Milk tank in front of the collection point

The general process of concentration towards ever larger structures in agriculture (many LPGs then became a KAP ) also had an impact on the dairy industry. The previously independent dairy cooperative had to become a branch, in 1962 a collection point of the dairy cooperative of the city of Pasewalk. As a result, there was also no need to produce butter, which of course could be carried out far more effectively in large companies with larger, better technology. During this time, up to 13,000 liters of milk were accepted daily. The milk collection point gradually became a one-man operation, which later belonged to the LPG. The only thing that took place here was the collection and cooling of the LPG milk, the transport of which was made easier by a direct pipeline built in 1969 from the stable. At set times, water was first added, then milk, then water again (rubber balls in between) and an automatic switchover was carried out using suitable T-pieces.

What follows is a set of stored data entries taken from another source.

/-- One open collective. -/
def State.coll? (s : State) (gid cs : Nat) : Option CollSt := findFirst (fun c => decide (c.gid = gid) && decide (c.collSeq = cs)) s.coll.openColls

/-- Change an open collective. -/
def State.modColl (s : State) (gid cs : Nat) (f : CollSt → CollSt) : State :=
  { s with coll := { s.coll with openColls := s.coll.openColls.map (fun c => if c.gid = gid ∧ c.collSeq = cs then f c else c) } }

/-- Forget a collective. -/
def State.dropColl (s : State) (gid cs : Nat) : State :=
  { s with coll := { s.coll with openColls := s.coll.openColls.filter (fun c => !(decide (c.gid = gid) && decide (c.collSeq = cs))) } }

/-- Messages still kept for a collective that is complete are strays (R321). -/
def State.dropKept (s : State) (gid cs : Nat) : State :=
  let mine (b : Nat × Nat × Instr) : Bool := decide (b.1 = gid) && decide (b.2.1 = cs)
  let n := (s.coll.buffered.filter mine).length
  { s with coll := { s.coll with buffered := s.coll.buffered.filter (fun b => !mine b) }, est := { s.est with ctr := { s.est.ctr with collStray := s.est.ctr.collStray + n } } }

/-- The stamp of R79 with the throttle reason (R361), as an ARRIVE or a header carries it. -/
def State.collInfo (s : State) (rank w vote : Nat) : RankInfo :=
  { rank := rank, arrived := true, tideCount := s.tide.count, phaseNs := s.tide.phaseNs, throttle := s.spw.reason,
    throttleUs := min 0xFFFFFFFF ((s.spw.throttled - s.spw.throttledAt w) / 1000), vote := vote, tideState := s.tide.st }

/-- The 64-byte header of a message (R323). -/
def collHeader (gid cs kind off len : Nat) (i : RankInfo) : List Byte :=
  leBytes 8 gid ++ leBytes 8 cs ++ leBytes 8 i.tideCount ++ leBytes 4 i.phaseNs ++ leBytes 2 i.rank ++ leBytes 1 kind ++ leBytes 1 i.throttle ++
    leBytes 4 i.throttleUs ++ leBytes 1 i.vote ++ leBytes 1 i.tideState ++ leBytes 2 0 ++ leBytes 8 off ++ leBytes 4 len ++ List.replicate 12 0

/-- This rank's own vote (R330, R338, R344): 0 pass, 1 fail. -/
def State.ownVote (s : State) : Nat :=
  b2n (s.train.rows.any (fun r => r.2.nonfinite) || !s.coll.repairs.isEmpty || (s.frd.partnerPresent && s.frd.mirrorBusy))

/-- The most data a message carries: a message has up to 2^31 bytes (R302), 64 of them its header. -/
def maxCollData : Nat := 2 ^ 31 - 64

/-- Send one message to a rank: over the ford link on channel 2, or as a SEND on its peer QP. -/
def State.collSend1 (s : State) (p : CollP) (c : CollSt) (dest kind off : Nat) (data : List Byte) : State :=
  let e := lget (noQpn, false) p.group.entries dest
  let msg := collHeader c.gid c.collSeq kind off data.length (s.collInfo p.group.myRank c.window c.vote) ++ data
  let s1 := s.modColl c.gid c.collSeq (fun x => if kind = 2 ∨ kind = 3 then { x with bytesSent := x.bytesSent + data.length } else x)
  if e.2 then s1.sendFlits 7 2 msg
  else if s1.peerQp e.1 then (s1.sendRoce (.collMsg dest kind c.gid c.collSeq msg)).qpRequest e.1 msg.length false msg 0 0
  else s1

/-- Send data from a byte offset of its chunk on, cut into messages (R302, R323). -/
def State.collSend (s : State) (p : CollP) (c : CollSt) (dest kind off : Nat) (data : List Byte) : State :=
  (List.range (max 1 (cdiv data.length maxCollData))).foldl (fun st k =>
    st.collSend1 p c dest kind (off + maxCollData * k) ((data.drop (maxCollData * k)).take maxCollData)) s

/-! ### Reading the input and writing the output -/

/-- One element of this rank's input as a wire word, +0 beyond TENSOR0 (R324). -/
def CollP.word (p : CollP) (s : State) (i : Nat) : W32 :=
  if i < p.input.count then
    (if p.int then BitVec.ofNat 32 (p.input.bits s (i % p.input.d0) (i / p.input.d0)) else to32 (p.input.linVal s i).1)
  else 0

/-- One element of this rank's input, +0 beyond TENSOR0, and whether its read is poisoned. -/
def CollP.inputAt (p : CollP) (s : State) (i : Nat) : FVal × Bool := if i < p.input.count then p.input.linVal s i else (fzero, false)

/-- One element of the carry tensor, +0 beyond it, and whether its read is poisoned. -/
def CollP.carryAt (p : CollP) (s : State) (i : Nat) : FVal × Bool := if i < p.carry.count then p.carry.linVal s i else (fzero, false)

/-- rne32(x[i] + carry[i]) as a wire word (R328); an INT32 word is that value rounded to an integer. (DESIGN CHOICE: notes/assumptions/85) -/
def CollP.carried (p : CollP) (s : State) (i : Nat) : W32 :=
  let v := addIn f32 (p.inputAt s i).1 (p.carryAt s i).1
  if p.int then BitVec.ofNat 32 (convert 0x0B 0 0 false v).1 else to32 v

At the collection point, the cooler, now only used for the raw milk, and an aluminum milk tank for 20,000 liters (which cost 30,000 marks at the time) became the most important equipment. The high pressure boiler was replaced by a low pressure boiler. The brick chimney was no longer necessary.

resolution

1988 was the last year of use of the pipeline, all milk was now collected directly from the stable by tanker. The political change in 1989 led to the dissolution of the LPG, the farmers got their brought back land and mostly leased it on. The dairy was now owned by the trust company , which then sold it; then the entire building was converted into a residential building. At least since the turn of the millennium there have been no more cows in the village. The Pasewalker dairy was also closed shortly after reunification, and there are only very few dairies in the entire state. The number of local milk suppliers is also constantly decreasing. The EC has its milk quotas and the price per liter that the dairies can pay the farmers is falling, while all other costs are rising. The reduced-fat skimmed milk or whey has meanwhile moved from cattle feed to a diet product and instead of milk bottles, milk is now mostly handled at ultra-high temperature and homogenized in disposable packaging.